What is expected:
Range to reproduce from the entries below: the line with "theorem State.storeRecord_canon (s", the line with "(exact State.storeRecord_canon _", and every line in between. Give them exactly and give nothing else.
□ □ □ □ □ □ □
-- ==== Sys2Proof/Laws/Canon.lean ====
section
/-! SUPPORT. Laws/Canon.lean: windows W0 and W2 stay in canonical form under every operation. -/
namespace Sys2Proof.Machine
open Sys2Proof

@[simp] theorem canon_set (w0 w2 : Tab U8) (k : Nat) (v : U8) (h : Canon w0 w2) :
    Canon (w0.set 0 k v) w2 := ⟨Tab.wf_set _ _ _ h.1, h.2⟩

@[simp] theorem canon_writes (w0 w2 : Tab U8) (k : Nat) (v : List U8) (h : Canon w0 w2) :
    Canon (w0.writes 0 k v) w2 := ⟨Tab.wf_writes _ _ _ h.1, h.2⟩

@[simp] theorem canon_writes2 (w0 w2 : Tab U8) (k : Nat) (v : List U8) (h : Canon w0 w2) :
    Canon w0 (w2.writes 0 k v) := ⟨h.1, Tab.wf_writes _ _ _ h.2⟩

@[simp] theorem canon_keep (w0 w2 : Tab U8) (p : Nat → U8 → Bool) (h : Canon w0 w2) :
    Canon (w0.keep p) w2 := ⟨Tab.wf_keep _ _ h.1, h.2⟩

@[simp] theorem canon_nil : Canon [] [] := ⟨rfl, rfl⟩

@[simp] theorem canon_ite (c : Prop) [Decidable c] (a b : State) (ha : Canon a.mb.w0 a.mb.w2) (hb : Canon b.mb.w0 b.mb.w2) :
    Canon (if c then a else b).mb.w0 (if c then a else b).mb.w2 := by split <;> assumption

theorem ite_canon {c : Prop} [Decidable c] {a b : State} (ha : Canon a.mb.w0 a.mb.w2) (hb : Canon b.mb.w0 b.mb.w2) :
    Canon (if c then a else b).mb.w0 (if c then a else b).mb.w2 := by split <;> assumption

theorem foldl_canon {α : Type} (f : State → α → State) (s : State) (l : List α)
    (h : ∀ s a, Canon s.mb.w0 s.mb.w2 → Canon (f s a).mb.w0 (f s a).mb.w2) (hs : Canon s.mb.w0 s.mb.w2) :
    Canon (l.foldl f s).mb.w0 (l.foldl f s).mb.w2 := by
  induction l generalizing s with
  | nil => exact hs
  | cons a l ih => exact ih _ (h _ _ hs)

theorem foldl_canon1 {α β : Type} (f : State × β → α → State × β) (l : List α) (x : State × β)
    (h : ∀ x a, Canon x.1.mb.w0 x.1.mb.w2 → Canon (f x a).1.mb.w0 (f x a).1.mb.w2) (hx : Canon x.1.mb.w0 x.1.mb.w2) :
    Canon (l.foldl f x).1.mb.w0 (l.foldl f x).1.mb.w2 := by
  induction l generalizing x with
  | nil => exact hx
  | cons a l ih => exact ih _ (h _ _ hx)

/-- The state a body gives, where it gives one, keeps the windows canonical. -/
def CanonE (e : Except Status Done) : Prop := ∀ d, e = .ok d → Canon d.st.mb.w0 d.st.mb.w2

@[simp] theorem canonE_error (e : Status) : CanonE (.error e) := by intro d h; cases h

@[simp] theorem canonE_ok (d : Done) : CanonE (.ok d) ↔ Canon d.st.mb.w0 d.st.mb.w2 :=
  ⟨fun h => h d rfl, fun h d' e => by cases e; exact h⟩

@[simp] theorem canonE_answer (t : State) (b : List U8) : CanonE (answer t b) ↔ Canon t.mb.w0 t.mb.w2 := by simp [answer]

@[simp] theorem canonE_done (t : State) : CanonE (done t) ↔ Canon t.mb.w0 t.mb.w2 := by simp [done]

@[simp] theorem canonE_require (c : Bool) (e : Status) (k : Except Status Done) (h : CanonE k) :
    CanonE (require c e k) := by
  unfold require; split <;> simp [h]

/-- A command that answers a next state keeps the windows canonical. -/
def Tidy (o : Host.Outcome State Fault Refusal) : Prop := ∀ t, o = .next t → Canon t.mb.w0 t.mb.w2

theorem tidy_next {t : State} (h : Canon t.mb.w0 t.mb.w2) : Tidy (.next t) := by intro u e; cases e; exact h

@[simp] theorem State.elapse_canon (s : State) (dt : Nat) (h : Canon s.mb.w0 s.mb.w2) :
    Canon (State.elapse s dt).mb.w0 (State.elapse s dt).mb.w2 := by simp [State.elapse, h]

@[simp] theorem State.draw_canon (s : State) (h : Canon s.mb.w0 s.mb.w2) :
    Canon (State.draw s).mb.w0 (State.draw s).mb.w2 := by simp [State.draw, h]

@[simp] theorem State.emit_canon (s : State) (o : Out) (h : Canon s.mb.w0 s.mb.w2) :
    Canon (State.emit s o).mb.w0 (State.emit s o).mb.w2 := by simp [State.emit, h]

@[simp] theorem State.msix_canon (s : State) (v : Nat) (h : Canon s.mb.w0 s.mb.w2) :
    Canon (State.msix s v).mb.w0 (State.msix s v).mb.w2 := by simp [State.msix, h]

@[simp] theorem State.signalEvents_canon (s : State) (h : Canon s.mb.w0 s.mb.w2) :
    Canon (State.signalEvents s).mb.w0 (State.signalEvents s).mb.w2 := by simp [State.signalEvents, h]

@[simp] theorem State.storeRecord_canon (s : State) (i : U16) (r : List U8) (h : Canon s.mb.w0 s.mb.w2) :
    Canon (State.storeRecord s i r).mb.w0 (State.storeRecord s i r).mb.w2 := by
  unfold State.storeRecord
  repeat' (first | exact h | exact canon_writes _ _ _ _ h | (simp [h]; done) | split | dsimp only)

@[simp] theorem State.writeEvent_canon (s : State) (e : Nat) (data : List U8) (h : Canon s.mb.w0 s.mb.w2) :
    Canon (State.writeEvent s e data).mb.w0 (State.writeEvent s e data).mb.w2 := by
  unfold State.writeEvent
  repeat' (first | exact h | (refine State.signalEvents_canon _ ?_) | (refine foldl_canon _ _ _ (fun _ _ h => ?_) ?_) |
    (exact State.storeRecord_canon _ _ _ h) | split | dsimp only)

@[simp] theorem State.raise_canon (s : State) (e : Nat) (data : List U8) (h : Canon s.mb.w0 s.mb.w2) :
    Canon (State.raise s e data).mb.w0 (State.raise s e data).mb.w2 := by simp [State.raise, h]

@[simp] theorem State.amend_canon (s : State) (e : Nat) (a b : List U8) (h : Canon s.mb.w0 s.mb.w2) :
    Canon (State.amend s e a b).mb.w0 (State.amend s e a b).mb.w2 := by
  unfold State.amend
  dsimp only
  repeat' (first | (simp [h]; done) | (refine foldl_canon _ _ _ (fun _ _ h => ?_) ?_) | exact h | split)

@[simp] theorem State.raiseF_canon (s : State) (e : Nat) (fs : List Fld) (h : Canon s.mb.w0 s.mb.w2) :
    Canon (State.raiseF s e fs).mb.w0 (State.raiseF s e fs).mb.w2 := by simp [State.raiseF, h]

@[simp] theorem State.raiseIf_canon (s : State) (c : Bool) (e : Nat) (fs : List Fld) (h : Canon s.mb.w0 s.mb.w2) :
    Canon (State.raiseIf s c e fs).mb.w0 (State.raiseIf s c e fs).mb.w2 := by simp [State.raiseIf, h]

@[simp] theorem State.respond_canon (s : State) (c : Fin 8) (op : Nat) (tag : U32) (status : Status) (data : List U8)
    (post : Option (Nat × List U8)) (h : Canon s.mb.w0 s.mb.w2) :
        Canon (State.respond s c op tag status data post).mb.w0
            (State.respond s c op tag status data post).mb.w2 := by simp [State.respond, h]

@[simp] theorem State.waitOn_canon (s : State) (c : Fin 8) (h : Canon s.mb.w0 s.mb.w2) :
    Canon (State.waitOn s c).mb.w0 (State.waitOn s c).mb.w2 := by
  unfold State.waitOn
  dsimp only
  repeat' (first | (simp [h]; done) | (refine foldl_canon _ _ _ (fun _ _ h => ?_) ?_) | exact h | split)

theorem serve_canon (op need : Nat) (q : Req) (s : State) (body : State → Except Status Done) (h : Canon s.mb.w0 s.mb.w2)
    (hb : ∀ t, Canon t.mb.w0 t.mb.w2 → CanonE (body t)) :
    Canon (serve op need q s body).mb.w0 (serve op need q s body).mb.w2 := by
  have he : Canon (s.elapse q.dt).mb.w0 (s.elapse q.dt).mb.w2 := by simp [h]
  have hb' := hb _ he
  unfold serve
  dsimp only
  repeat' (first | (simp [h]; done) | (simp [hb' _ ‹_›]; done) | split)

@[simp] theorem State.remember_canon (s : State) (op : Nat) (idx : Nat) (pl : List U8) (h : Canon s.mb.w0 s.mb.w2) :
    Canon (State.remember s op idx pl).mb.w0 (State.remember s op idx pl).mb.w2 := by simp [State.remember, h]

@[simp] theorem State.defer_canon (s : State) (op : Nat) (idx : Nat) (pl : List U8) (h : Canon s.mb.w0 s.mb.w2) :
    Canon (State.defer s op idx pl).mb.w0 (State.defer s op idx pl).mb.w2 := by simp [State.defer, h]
□ □ □ □ □ □ □
Answer to this task:
@[simp] theorem State.storeRecord_canon (s : State) (i : U16) (r : List U8) (h : Canon s.mb.w0 s.mb.w2) :
    Canon (State.storeRecord s i r).mb.w0 (State.storeRecord s i r).mb.w2 := by
  unfold State.storeRecord
  repeat' (first | exact h | exact canon_writes _ _ _ _ h | (simp [h]; done) | split | dsimp only)

@[simp] theorem State.writeEvent_canon (s : State) (e : Nat) (data : List U8) (h : Canon s.mb.w0 s.mb.w2) :
    Canon (State.writeEvent s e data).mb.w0 (State.writeEvent s e data).mb.w2 := by
  unfold State.writeEvent
  repeat' (first | exact h | (refine State.signalEvents_canon _ ?_) | (refine foldl_canon _ _ _ (fun _ _ h => ?_) ?_) |
    (exact State.storeRecord_canon _ _ _ h) | split | dsimp only)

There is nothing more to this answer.